→ **Work instructions**: From the line that contains "(mult16 : BitVec 16)" through the line that contains "busConverterFail (k : Nat)", output every line of the listing below exactly and leave out all the rest.
[Opening Given data section]
/-- The commands. -/
inductive Instr where
  -- host registers (00 R14, 14 R352 and the counters' rules)
  | registerWrite (f addr size : Nat) (value : BitVec 64)
  | bar2Access (f offset len : Nat) (data : Option (List (Option Byte)))
  | klnOvfFlagsClear (f : Nat) (flags : BitVec 16)
  | klnOvfcClear (f n : Nat)
  | brkCntClr (f b : Nat)
  | trfRingReset (f b : Nat)
  | hodCntClr (f h : Nat)
  | morCntClr (f p : Nat)
  | trwCntClr (f c : Nat)
  | memTcCntClr (f d : Nat)
  | klnCntClr (f k : Nat)
  | tieCntClr (f : Nat)
  | bndCntClr (f p : Nat)
  | grtCntClr (f : Nat)
  -- queues (05)
  | queueTailWrite (f n e : Nat) (value : Word)
  | pause (f n e : Nat) (on : Bool)
  | retry (f n e : Nat)
  | skip (f n e : Nat)
  | crheadWrite (f n e : Nat) (value : Word)
  | commit (f n : Nat)
  | stagedCopy (blk : StagedBlock)
  | descriptorFetch (n e : Nat)
  | instanceIssue (n e : Nat)
  | loopEntry (n e : Nat)
  | instanceComplete (n e : Nat)
  | cmodTimeExpiry (n : Nat)
  | tie (n e : Nat)
  | seta (n e : Nat)
  -- Bricks and tile registers (03, 04); `bubbles` and `holds` are the cycles that timing decided (log 14)
  | stretcher (n e bubbles : Nat) (holds : Stalls)
  | header (n e bubbles : Nat) (holds : Stalls)
  | bed (n e bubbles holds : Nat)
  | tileLoad (n e : Nat)
  | tileLoadPreempt (n e row : Nat)
  | transpose (n e : Nat)
  | contextSwitch (b n : Nat)
  | hodTileAccess (n e lane : Nat)
  -- Hods (06)
  | copy (n e : Nat)
  | remoteCopy (n e : Nat)
  | tcopy (n e : Nat)
  | load (n e : Nat)
  | store (n e : Nat)
  | gather (n e : Nat)
  | scatter (n e : Nat)
  | mcast (n e : Nat)
  | fill (n e : Nat)
  | mcastReady (n e : Nat)
  | streamRingEnable (f n r : Nat)
  | streamRingDisable (f n r : Nat)
  -- Trowels (08)
  | imemLoad (n e : Nat)
  | run (n e : Nat)
  | tAdd (c : Nat) (d a b : BitVec 5)
  | tSub (c : Nat) (d a b : BitVec 5)
  | tAnd (c : Nat) (d a b : BitVec 5)
  | tOr (c : Nat) (d a b : BitVec 5)
  | tXor (c : Nat) (d a b : BitVec 5)
  | tSll (c : Nat) (d a b : BitVec 5)
  | tSrl (c : Nat) (d a b : BitVec 5)
  | tSra (c : Nat) (d a b : BitVec 5)
  | tMul (c : Nat) (d a b : BitVec 5)
  | tMulh (c : Nat) (d a b : BitVec 5)
  | tDivs (c : Nat) (d a b : BitVec 5)
  | tDivu (c : Nat) (d a b : BitVec 5)
  | tRems (c : Nat) (d a b : BitVec 5)
  | tRemu (c : Nat) (d a b : BitVec 5)
  | tSlt (c : Nat) (d a b : BitVec 5)
  | tSltu (c : Nat) (d a b : BitVec 5)
  | tMin (c : Nat) (d a b : BitVec 5)
  | tMax (c : Nat) (d a b : BitVec 5)
  | tAddi (c : Nat) (d a : BitVec 5) (imm : BitVec 16)
  | tAndi (c : Nat) (d a : BitVec 5) (imm : BitVec 16)
  | tOri (c : Nat) (d a : BitVec 5) (imm : BitVec 16)
  | tOrih (c : Nat) (d a : BitVec 5) (imm : BitVec 16)
  | tXori (c : Nat) (d a : BitVec 5) (imm : BitVec 16)
  | tSlti (c : Nat) (d a : BitVec 5) (imm : BitVec 16)
  | tFadd (c : Nat) (d a b : BitVec 5)
  | tFsub (c : Nat) (d a b : BitVec 5)
  | tFmul (c : Nat) (d a b : BitVec 5)
  | tFfma (c : Nat) (d a b : BitVec 5)
  | tFmin (c : Nat) (d a b : BitVec 5)
  | tFmax (c : Nat) (d a b : BitVec 5)
  | tFcmp (c : Nat) (d a b : BitVec 5)
  | tFcvtToInt32 (c : Nat) (d a : BitVec 5)
  | tFcvtFromInt32 (c : Nat) (d a : BitVec 5)
  | tBeq (c : Nat) (a b : BitVec 5) (off : BitVec 16)
  | tBne (c : Nat) (a b : BitVec 5) (off : BitVec 16)
  | tBlt (c : Nat) (a b : BitVec 5) (off : BitVec 16)
  | tBge (c : Nat) (a b : BitVec 5) (off : BitVec 16)
  | tBltu (c : Nat) (a b : BitVec 5) (off : BitVec 16)
  | tBgeu (c : Nat) (a b : BitVec 5) (off : BitVec 16)
  | tJ (c : Nat) (off : BitVec 26)
  | tJal (c : Nat) (d a : BitVec 5) (imm : BitVec 16)
  | tLoadSigned (c : Nat) (d a : BitVec 5) (imm : BitVec 16)
  | tLoadUnsigned (c : Nat) (d a : BitVec 5) (imm : BitVec 16)
  | tStore (c : Nat) (b a : BitVec 5) (imm : BitVec 16)
  | tFence (c : Nat)
  | tVadd (c : Nat) (d a b : BitVec 5) (m : Bool)
  | tVsub (c : Nat) (d a b : BitVec 5) (m : Bool)
  | tVmul (c : Nat) (d a b : BitVec 5) (m : Bool)
  | tVfma (c : Nat) (d a b : BitVec 5) (m : Bool)
  | tVmin (c : Nat) (d a b : BitVec 5) (m : Bool)
  | tVmax (c : Nat) (d a b : BitVec 5) (m : Bool)
  | tVabs (c : Nat) (d a : BitVec 5) (m : Bool)
  | tVneg (c : Nat) (d a : BitVec 5) (m : Bool)
  | tVcmplt (c : Nat) (d a b : BitVec 5) (m : Bool)
  | tVcmpeq (c : Nat) (d a b : BitVec 5) (m : Bool)
  | tVexp2 (c : Nat) (d a : BitVec 5) (m : Bool)
  | tVlog2 (c : Nat) (d a : BitVec 5) (m : Bool)
  | tVrcp (c : Nat) (d a : BitVec 5) (m : Bool)
  | tVrsqrt (c : Nat) (d a : BitVec 5) (m : Bool)
  | tViadd (c : Nat) (d a b : BitVec 5) (m : Bool)
  | tVisub (c : Nat) (d a b : BitVec 5) (m : Bool)
  | tVimul (c : Nat) (d a b : BitVec 5) (m : Bool)
  | tVand (c : Nat) (d a b : BitVec 5) (m : Bool)
  | tVor (c : Nat) (d a b : BitVec 5) (m : Bool)
  | tVxor (c : Nat) (d a b : BitVec 5) (m : Bool)
  | tVshl (c : Nat) (d a b : BitVec 5) (m : Bool)
  | tVshr (c : Nat) (d a b : BitVec 5) (m : Bool)
  | tVicvtToFp32 (c : Nat) (d a : BitVec 5) (m : Bool)
  | tVicvtToInt32 (c : Nat) (d a : BitVec 5) (m : Bool)
  | tVrsum (c : Nat) (d a : BitVec 5)
  | tVrmax (c : Nat) (d a : BitVec 5)
  | tVrmin (c : Nat) (d a : BitVec 5)
  | tVrisum (c : Nat) (d a : BitVec 5)
  | tVld (c : Nat) (b a : BitVec 5) (imm : BitVec 16)
  | tVst (c : Nat) (b a : BitVec 5) (imm : BitVec 16)
  | tVextw (c : Nat) (d a lane : BitVec 5)
  | tVinsw (c : Nat) (d a lane : BitVec 5)
  | tVbcast (c : Nat) (d a : BitVec 5)
  | tVcvto (c : Nat) (d a : BitVec 5) (fmt : BitVec 4)
  | tVcvti (c : Nat) (d a : BitVec 5) (fmt : BitVec 4)
  | tTldv (c : Nat) (d a : BitVec 5) (imm : BitVec 16)
  | tTstv (c : Nat) (d a : BitVec 5) (imm : BitVec 16)
  | tTsig (c : Nat) (a b : BitVec 5)
  | tTwait (c : Nat) (a b : BitVec 5)
  | tTcwait (c : Nat) (a b : BitVec 5)
  | tTread (c : Nat) (d a : BitVec 5)
  | tQread (c : Nat) (d a : BitVec 5) (sel : BitVec 3)
  | tDbell (c : Nat) (a b : BitVec 5)
  | tEnd (c : Nat)
  | tRdctl (c : Nat) (d : BitVec 5) (sel : BitVec 3)
  -- mailboxes and Adtum commands (14)
  | mailboxTailWrite (f m : Nat) (value : Word)
  | mailboxRheadWrite (f m : Nat) (value : Word)
  | flushReq (f m : Nat)
  | flushRsp (f m : Nat)
  | mailboxStart
  | devInfo (q : Req)
  | health (q : Req)
  | logRead (q : Req) (first : BitVec 64)
  | ctxConfig (q : Req) (ctab save : BitVec 64)
  | ctxStatus (q : Req)
  | ctxReset (q : Req)
  | ctxRelease (q : Req)
  | ctxSave (q : Req) (image : BitVec 64)
  | ctxRestore (q : Req) (image : BitVec 64)
  | memAlloc (q : Req) (a : AllocArgs)
  | memFree (q : Req) (alloc : Word)
  | memMap (q : Req) (alloc : Word) (offset bytes : BitVec 64)
  | memUnmap (q : Req) (alloc : Word) (offset bytes : BitVec 64)
  | memProtect (q : Req) (alloc : Word) (offset bytes : BitVec 64) (write : BitVec 8)
  | handleCreate (q : Req) (index : BitVec 16) (record : Line128)
  | handleDestroy (q : Req) (index : BitVec 16)
  | handleDestroyEffect (n : Nat) (index : BitVec 16)
  | queueCreate (q : Req) (a : QueueArgs)
  | queueDestroy (q : Req) (engine : BitVec 16)
  | planLoad (q : Req) (part swap : BitVec 8) (image : BitVec 64)
  | planSwap (q : Req) (part : BitVec 8)
  | calRead (q : Req) (offset count : Word)
  | calWrite (q : Req) (offset count : Word) (data : List Byte)
  | nodeSet (q : Req) (id : BitVec 16) (persist : BitVec 8)
  | routeWrite (q : Req) (ident count first : BitVec 16) (entries : List Word)
  | routeSwap (q : Req) (persist : BitVec 8)
  | portRestore (q : Req) (port : BitVec 8)
  | tkovrSet (q : Req) (port spare valid : BitVec 8)
  | roleSet (q : Req) (a : RoleArgs)
  | takeover (q : Req) (rank : BitVec 8) (epoch : BitVec 16) (acks : Acks)
  | lscaleOrder (q : Req) (exp : BitVec 8) (clean : Word) (interval : BitVec 16) (acks : Acks)
  | bistRun (q : Req) (target kind : BitVec 8)
  | fwUpdate (q : Req) (image : BitVec 64) (bytes : Word) (badSector : Option Nat)
  | partReset (q : Req) (part : BitVec 8)
  | chipReset (q : Req)
  | attestReport (q : Req) (nonce : BitVec 256)
  | attestCert (q : Req)
  -- Kiln and Grout (10, 13)
  | norm (n e : Nat)
  | update (n e : Nat)
  | lstep (n e : Nat)
  | wythe (n e : Nat)
  | aowWrite (n pa : Nat) (x : Word)
  | reduce (n e : Nat)
  | normred (n e : Nat)
  | grtCommit (f : Nat)
  -- Mortar (07)
  | morSwapWrite (f p : Nat)
  | planSwapEffect (p : Nat)
  | planLoadDone (p : Nat)
  | mortarBeatError (p link : Nat) (uncorrectable : Bool) (ctxs : BitVec 16)
  -- memory (09) and PCI Express requests (14 R355, R356)
  | tcFlush (f d : Nat)
  | tcFlushDone (d : Nat)
  | demandAccess (a : Access)
  | memoryDataReturn (unit : Nat) (ret : Returned)
  | eccReread (loc : ErrLoc) (good : Bool) (ctxs : BitVec 16)
  | rowRetireDone (unit bank : Nat)
  | scrub (loc : ErrLoc) (found : Scrubbed)
  | atsInvalidate (f : Nat) (addr len : Nat)
  | pcieCompletionTimeout (tag : Nat)
  | pciePoisonedWrite (f : Nat) (bar2 : Bool) (offset : Nat)
  -- Ties (11)
  | tieSignal (m : Nat) (amount : BitVec 16)
  | waitRegistration (w : Waiter)
  | grantArrival (w : Waiter)
  | grantReturn (w : Waiter)
  | tieValWrite (f n : Nat) (value : Word)
  | tieAddWrite (f n : Nat) (amount : BitVec 16)
  | park (w : Waiter)
  | remoteSignalApply (src sctx : Nat) (m : Nat)
  | remoteSignalTimeout (src sctx : Nat) (m : Nat)
  -- Bond (12); `p` is the port a flit or packet came by; `symbols` the symbol errors of each codeword that the flit overlaps; `ecc` the
  -- line of the write, from its first, where it met a lasting error
  | flitReceive (p : Nat) (flit : BitVec 2048) (symbols : List Nat)
  | nakTimeout (p : Nat)
  | replay (p : Nat) (lastGood : BitVec 12)
  | write (p : Nat) (k : Packet) (ecc : Option Nat)
  | writeAcc (p : Nat) (k : Packet) (ecc : Option Nat)
  | signal (p : Nat) (k : Packet)
  | groutData (p : Nat) (k : Packet)
  | groutGrant (p : Nat) (k : Packet)
  | mgmt (p : Nat) (k : Packet)
  | linkreport (p : Nat) (k : Packet)
  | writeAck (p : Nat) (k : Packet)
  | unreach (p : Nat) (k : Packet)
  | portTrained (p : Nat) (node : BitVec 16) (port : BitVec 5) (rtt : BitVec 16) (lanes : BitVec 4)
  | portTrainingStart (g : Nat)
  | portTrainingTimeout (p : Nat)
  | portReady (p : Nat)
  | readyWaitExpiry (p : Nat)
  | laneFault (p lane : Nat)
  | linkLoss (p : Nat)
  | reportWaitExpiry (p : Nat)
  | retrainDone (p : Nat) (ok : Bool)
  | bndRetrainWrite (f p : Nat)
  | bndEnableClear (f p : Nat)
  | bndEnableSet (f p : Nat)
  | downRetry (p : Nat)
  | faultWinExpiry (p : Nat)
  | mgmtTakeover (src : BitVec 16) (node spare epoch : BitVec 16)
  | healthReportSend
  | heartbeatSend
  | workerLost (rank : Nat)
  | deputyTakeover
  | lscaleApply (src : BitVec 16) (n : Nat) (exp : BitVec 8) (clean : Word) (interval : BitVec 16)
  -- resets and recovery (14 R358, 15, 18)
  | flr (f : Nat)
  | hotReset (perst : Bool)
  | perstDeassert (rate : BitVec 2) (wide flit : Bool)
  | contextRung (n e : Nat) (stall : Stall)
  | engineRung (e : Nat) (idle mismatch : Bool)
  | replayTimeout (e : Nat)
  | waitLimitExpiry (w : Waiter)
  | partitionReset (p : Nat) (ecc : Bool) (deadStacks : BitVec 2)
  | partitionResetComplete (p : Nat)
  | partitionResetOverdue (p : Nat)
  | chipResetEvent
  | keystoneWatchdog
  | powerCycleRequest
  -- clocks and power (16)
  | pllEnable (k : Nat) (mult16 : BitVec 16)
  | pllGateEnd (k count : Nat)
  | pllFail (k : Nat)
  | pllMonitorGate (k count : Nat)
  | fcntStart (f : Nat)
  | fcntDone (count : Word)
  | engineEnableWrite (f : Nat) (r : EnableReg) (value : Word)
  | engineGated (x : EnableBit)
  | refclkLoss
  | refclkReturn
  | sleepWrite (f p : Nat) (on : Bool)
  | partitionAsleep (p : Nat)
  | partitionWake (p : Nat)
  | partitionAwake (p : Nat)
  | powerSample (watts : Nat)
  | governorStep
  -- `raw`: what the die's sensors 0, 1, 2, … show before their trims, in 0.01 °C (17 R447)
  | thermalAdjust (d : Nat) (raw : List Int)
  | thermalTrip (d : Nat) (raw : List Int)
  | thermalTripClear (d : Nat) (raw : List Int)
  -- input, boot and bring-up (01, 17, 18, 19)
  | inputSample (centivolts : Nat)
  | inputRestored
  | busConverterFail (k : Nat)
  | powerContactMate
  | timeZero
  | railEnable (rail : Nat)
  | bootRomStart (readFails : Bool)
  | imageVerify
  | firmwareStart (badWrites : Nat)
  | hbmTrainingDone (n : Nat) (trained : Bool)
  | ddrTrainingDone (modules : List (Option Dimm)) (trained : Bool)
  | keystoneReady
  | partitionInService (p : Nat)
  | recoveryGo (f : Nat) (badSector : Option Nat)
  -- management bus (19 R480)
  | smbKsnId
  | smbStatus
  | smbInputVoltage
  | smbPower
  | smbTemperature
  | smbConverters
  | smbSerial
  | smbDowntime
  -- the rest of the table
  | downtimeTick
  | analogLock (k : Nat)
  | analogLockLoss (k : Nat)
  | standbyLoss
  | pcieCompletion (tag : Nat) (st : Completion) (data : List Byte) (addr : Nat)
  | msixUnmask (f v : Nat)
  | configWrite (f : Nat) (w : ConfigField)
  | partnerIdentity (p : Nat) (node : BitVec 16)
  deriving DecidableEq, Repr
[Closing Given data section]
→ **Response**:
  | pllEnable (k : Nat) (mult16 : BitVec 16)
  | pllGateEnd (k count : Nat)
  | pllFail (k : Nat)
  | pllMonitorGate (k count : Nat)
  | fcntStart (f : Nat)
  | fcntDone (count : Word)
  | engineEnableWrite (f : Nat) (r : EnableReg) (value : Word)
  | engineGated (x : EnableBit)
  | refclkLoss
  | refclkReturn
  | sleepWrite (f p : Nat) (on : Bool)
  | partitionAsleep (p : Nat)
  | partitionWake (p : Nat)
  | partitionAwake (p : Nat)
  | powerSample (watts : Nat)
  | governorStep
  -- `raw`: what the die's sensors 0, 1, 2, … show before their trims, in 0.01 °C (17 R447)
  | thermalAdjust (d : Nat) (raw : List Int)
  | thermalTrip (d : Nat) (raw : List Int)
  | thermalTripClear (d : Nat) (raw : List Int)
  -- input, boot and bring-up (01, 17, 18, 19)
  | inputSample (centivolts : Nat)
  | inputRestored
  | busConverterFail (k : Nat)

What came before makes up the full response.